Aim of the task: Where the line with "(R78, D35). -/" appears below, start writing out lines exactly, and finish with the line with "extM : Bool", which is included; write out nothing else.

Dataset extract:
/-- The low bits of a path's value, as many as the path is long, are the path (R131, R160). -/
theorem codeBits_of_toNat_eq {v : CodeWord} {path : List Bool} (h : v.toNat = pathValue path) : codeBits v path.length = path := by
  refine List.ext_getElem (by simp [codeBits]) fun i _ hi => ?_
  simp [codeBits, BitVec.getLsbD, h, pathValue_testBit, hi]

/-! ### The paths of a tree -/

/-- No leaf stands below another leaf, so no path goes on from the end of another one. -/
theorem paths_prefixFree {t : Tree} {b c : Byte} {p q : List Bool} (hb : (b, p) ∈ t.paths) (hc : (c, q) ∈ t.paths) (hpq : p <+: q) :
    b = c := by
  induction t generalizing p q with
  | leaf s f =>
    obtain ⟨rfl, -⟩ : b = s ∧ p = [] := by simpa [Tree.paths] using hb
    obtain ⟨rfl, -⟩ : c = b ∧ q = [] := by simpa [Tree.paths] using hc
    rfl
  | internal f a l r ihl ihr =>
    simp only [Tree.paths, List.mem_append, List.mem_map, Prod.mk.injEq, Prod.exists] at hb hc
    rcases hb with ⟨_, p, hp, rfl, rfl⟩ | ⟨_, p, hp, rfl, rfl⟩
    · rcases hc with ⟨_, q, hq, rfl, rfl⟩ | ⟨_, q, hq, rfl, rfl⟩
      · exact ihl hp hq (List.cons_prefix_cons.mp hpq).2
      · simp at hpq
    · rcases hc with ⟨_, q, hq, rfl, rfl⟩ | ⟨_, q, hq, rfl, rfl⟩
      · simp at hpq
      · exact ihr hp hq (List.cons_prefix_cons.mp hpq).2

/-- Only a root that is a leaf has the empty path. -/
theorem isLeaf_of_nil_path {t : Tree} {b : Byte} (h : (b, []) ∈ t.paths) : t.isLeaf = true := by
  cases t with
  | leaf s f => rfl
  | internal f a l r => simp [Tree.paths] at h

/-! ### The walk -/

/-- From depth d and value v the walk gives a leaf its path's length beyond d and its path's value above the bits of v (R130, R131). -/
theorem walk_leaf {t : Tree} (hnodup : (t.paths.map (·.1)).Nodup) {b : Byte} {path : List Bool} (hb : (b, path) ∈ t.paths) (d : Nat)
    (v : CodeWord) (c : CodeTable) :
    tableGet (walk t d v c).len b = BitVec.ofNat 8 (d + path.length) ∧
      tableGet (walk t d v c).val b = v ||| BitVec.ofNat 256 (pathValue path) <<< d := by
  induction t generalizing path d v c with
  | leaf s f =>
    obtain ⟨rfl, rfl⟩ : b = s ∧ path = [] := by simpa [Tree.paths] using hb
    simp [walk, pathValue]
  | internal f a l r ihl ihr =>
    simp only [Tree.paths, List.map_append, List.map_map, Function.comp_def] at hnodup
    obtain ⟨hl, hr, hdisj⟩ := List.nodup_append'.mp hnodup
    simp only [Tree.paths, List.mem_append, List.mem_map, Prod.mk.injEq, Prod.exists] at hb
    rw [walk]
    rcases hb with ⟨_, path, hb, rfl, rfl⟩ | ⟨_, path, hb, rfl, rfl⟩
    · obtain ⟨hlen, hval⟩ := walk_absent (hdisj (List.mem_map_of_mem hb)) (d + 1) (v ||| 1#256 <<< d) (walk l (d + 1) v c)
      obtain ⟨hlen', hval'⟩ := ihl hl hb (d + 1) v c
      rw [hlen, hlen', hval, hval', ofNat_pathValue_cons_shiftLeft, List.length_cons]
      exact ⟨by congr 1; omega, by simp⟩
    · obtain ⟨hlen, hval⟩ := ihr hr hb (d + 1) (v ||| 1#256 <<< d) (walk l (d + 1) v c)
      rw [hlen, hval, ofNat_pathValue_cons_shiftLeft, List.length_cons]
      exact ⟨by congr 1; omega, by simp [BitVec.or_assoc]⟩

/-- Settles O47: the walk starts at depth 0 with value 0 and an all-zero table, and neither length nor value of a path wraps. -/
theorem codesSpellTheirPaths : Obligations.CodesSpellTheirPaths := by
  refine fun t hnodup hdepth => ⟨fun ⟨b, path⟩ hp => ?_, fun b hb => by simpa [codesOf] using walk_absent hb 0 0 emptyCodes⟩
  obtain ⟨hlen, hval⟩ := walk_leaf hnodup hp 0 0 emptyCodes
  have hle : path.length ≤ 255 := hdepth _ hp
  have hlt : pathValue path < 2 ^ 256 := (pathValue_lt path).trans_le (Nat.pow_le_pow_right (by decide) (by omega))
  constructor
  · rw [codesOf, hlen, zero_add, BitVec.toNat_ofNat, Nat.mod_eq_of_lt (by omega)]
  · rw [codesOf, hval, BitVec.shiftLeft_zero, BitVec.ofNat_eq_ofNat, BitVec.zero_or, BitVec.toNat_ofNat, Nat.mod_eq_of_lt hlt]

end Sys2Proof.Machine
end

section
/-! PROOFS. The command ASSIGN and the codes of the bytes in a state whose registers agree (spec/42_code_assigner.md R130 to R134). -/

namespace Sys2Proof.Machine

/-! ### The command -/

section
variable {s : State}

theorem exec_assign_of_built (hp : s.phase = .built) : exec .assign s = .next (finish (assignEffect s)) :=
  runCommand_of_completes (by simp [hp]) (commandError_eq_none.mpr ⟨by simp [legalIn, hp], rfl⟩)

* * *

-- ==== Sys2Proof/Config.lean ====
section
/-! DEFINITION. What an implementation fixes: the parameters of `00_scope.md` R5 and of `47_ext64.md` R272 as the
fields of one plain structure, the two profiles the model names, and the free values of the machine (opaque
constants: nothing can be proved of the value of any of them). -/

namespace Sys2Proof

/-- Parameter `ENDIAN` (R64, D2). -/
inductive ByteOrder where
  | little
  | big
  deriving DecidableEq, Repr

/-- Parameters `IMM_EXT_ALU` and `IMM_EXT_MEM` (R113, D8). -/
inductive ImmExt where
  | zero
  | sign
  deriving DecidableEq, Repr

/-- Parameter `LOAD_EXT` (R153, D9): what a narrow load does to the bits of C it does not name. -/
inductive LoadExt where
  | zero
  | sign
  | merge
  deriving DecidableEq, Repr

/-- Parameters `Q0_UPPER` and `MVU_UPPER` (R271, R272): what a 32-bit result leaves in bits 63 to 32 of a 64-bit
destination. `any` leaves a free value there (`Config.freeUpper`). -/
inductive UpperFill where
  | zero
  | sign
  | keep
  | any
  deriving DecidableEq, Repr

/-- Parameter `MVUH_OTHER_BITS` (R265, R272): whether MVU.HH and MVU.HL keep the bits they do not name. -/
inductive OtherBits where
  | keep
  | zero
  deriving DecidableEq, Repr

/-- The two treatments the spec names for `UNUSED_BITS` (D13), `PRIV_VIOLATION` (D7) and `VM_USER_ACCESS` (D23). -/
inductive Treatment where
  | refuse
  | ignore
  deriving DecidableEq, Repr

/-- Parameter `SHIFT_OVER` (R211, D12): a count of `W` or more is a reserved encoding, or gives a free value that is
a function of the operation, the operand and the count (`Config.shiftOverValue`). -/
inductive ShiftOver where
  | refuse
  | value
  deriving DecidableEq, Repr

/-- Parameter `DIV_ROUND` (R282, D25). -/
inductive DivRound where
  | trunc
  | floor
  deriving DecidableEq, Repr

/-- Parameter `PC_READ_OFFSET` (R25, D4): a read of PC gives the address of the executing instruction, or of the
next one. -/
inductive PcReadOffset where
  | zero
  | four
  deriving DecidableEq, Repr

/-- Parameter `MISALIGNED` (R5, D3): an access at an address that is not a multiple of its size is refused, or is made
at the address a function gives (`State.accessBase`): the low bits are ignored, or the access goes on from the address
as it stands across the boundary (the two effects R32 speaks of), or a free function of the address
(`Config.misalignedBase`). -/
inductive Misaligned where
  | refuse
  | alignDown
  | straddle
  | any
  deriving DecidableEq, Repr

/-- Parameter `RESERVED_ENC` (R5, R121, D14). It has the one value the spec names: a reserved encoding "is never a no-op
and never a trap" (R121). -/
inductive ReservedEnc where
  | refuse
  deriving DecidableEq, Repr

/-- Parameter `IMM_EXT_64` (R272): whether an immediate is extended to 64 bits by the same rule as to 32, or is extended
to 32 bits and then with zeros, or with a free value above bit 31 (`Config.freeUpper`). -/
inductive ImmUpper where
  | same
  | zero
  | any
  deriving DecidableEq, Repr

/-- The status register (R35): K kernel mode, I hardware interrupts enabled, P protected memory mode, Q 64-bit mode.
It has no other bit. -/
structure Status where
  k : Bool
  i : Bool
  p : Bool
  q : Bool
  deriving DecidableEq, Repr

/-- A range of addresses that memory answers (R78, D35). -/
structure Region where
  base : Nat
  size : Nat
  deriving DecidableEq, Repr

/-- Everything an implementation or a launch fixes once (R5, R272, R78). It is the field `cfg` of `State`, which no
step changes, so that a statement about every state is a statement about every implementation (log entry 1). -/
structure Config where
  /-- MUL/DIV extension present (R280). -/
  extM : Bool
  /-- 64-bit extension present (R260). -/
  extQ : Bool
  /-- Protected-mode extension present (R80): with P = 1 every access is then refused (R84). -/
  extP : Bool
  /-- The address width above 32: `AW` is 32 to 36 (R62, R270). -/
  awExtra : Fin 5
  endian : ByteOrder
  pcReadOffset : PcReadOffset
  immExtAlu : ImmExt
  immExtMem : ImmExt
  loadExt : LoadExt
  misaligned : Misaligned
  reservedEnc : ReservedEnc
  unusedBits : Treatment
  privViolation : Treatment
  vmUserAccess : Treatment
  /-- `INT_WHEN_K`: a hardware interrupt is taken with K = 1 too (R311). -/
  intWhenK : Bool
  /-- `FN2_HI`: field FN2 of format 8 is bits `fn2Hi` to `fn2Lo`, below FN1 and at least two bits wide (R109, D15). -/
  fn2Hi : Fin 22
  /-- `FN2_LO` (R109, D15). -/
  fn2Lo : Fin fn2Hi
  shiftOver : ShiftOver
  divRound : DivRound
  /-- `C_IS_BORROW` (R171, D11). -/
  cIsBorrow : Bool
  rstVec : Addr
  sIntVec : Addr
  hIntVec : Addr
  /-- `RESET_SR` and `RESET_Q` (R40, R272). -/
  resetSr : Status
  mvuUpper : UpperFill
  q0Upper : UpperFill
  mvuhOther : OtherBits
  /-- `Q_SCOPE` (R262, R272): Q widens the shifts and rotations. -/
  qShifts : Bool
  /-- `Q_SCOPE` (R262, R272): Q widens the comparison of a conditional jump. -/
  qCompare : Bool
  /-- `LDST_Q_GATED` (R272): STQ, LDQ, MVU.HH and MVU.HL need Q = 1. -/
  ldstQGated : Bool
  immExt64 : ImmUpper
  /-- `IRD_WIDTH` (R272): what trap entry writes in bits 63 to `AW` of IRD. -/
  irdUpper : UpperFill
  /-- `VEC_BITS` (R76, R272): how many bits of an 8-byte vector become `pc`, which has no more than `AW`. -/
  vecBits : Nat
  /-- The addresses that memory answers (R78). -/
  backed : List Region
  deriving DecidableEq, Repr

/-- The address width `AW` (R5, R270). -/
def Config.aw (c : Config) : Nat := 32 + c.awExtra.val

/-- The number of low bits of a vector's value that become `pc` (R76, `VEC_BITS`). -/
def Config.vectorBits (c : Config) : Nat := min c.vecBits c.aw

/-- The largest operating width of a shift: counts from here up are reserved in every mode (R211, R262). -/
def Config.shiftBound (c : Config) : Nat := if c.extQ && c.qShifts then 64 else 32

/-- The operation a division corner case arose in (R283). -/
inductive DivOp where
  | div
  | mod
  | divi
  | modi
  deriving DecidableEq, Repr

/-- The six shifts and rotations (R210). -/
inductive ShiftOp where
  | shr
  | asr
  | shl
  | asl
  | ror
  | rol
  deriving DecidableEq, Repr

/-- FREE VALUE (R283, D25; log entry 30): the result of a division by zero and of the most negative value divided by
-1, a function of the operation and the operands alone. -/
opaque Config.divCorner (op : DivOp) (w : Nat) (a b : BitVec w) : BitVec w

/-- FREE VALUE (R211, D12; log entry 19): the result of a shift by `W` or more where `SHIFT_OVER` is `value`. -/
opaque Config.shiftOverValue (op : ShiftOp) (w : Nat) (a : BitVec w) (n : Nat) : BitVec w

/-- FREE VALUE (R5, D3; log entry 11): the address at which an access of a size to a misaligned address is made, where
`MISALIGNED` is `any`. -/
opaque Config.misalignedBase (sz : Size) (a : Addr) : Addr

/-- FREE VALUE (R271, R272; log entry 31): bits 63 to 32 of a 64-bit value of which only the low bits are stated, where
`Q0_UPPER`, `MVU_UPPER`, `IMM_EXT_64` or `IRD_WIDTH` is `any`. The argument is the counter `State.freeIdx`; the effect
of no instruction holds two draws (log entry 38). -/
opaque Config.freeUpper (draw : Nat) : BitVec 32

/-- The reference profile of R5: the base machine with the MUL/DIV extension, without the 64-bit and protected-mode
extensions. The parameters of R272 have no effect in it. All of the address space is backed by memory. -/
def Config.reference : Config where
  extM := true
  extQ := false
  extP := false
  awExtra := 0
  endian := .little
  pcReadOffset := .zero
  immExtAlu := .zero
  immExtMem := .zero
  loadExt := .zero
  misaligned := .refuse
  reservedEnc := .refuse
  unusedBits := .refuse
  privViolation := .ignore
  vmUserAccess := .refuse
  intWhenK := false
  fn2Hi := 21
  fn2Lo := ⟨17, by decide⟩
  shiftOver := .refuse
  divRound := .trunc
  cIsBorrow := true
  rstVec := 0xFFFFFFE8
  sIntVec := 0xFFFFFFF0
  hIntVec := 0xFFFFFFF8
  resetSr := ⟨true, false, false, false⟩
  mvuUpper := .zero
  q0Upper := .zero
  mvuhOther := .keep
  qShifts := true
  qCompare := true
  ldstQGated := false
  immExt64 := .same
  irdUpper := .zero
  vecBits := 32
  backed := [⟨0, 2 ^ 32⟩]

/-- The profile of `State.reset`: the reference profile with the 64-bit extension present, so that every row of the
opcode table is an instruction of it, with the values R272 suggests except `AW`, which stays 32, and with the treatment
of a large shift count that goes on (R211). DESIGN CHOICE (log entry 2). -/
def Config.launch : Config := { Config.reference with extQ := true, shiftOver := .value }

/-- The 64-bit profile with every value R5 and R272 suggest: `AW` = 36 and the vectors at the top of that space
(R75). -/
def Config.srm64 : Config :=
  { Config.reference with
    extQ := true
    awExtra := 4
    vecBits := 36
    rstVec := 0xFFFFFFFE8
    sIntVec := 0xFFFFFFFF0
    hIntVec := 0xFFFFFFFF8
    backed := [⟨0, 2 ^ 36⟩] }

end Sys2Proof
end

Written response:
/-- A range of addresses that memory answers (R78, D35). -/
structure Region where
  base : Nat
  size : Nat
  deriving DecidableEq, Repr

/-- Everything an implementation or a launch fixes once (R5, R272, R78). It is the field `cfg` of `State`, which no
step changes, so that a statement about every state is a statement about every implementation (log entry 1). -/
structure Config where
  /-- MUL/DIV extension present (R280). -/
  extM : Bool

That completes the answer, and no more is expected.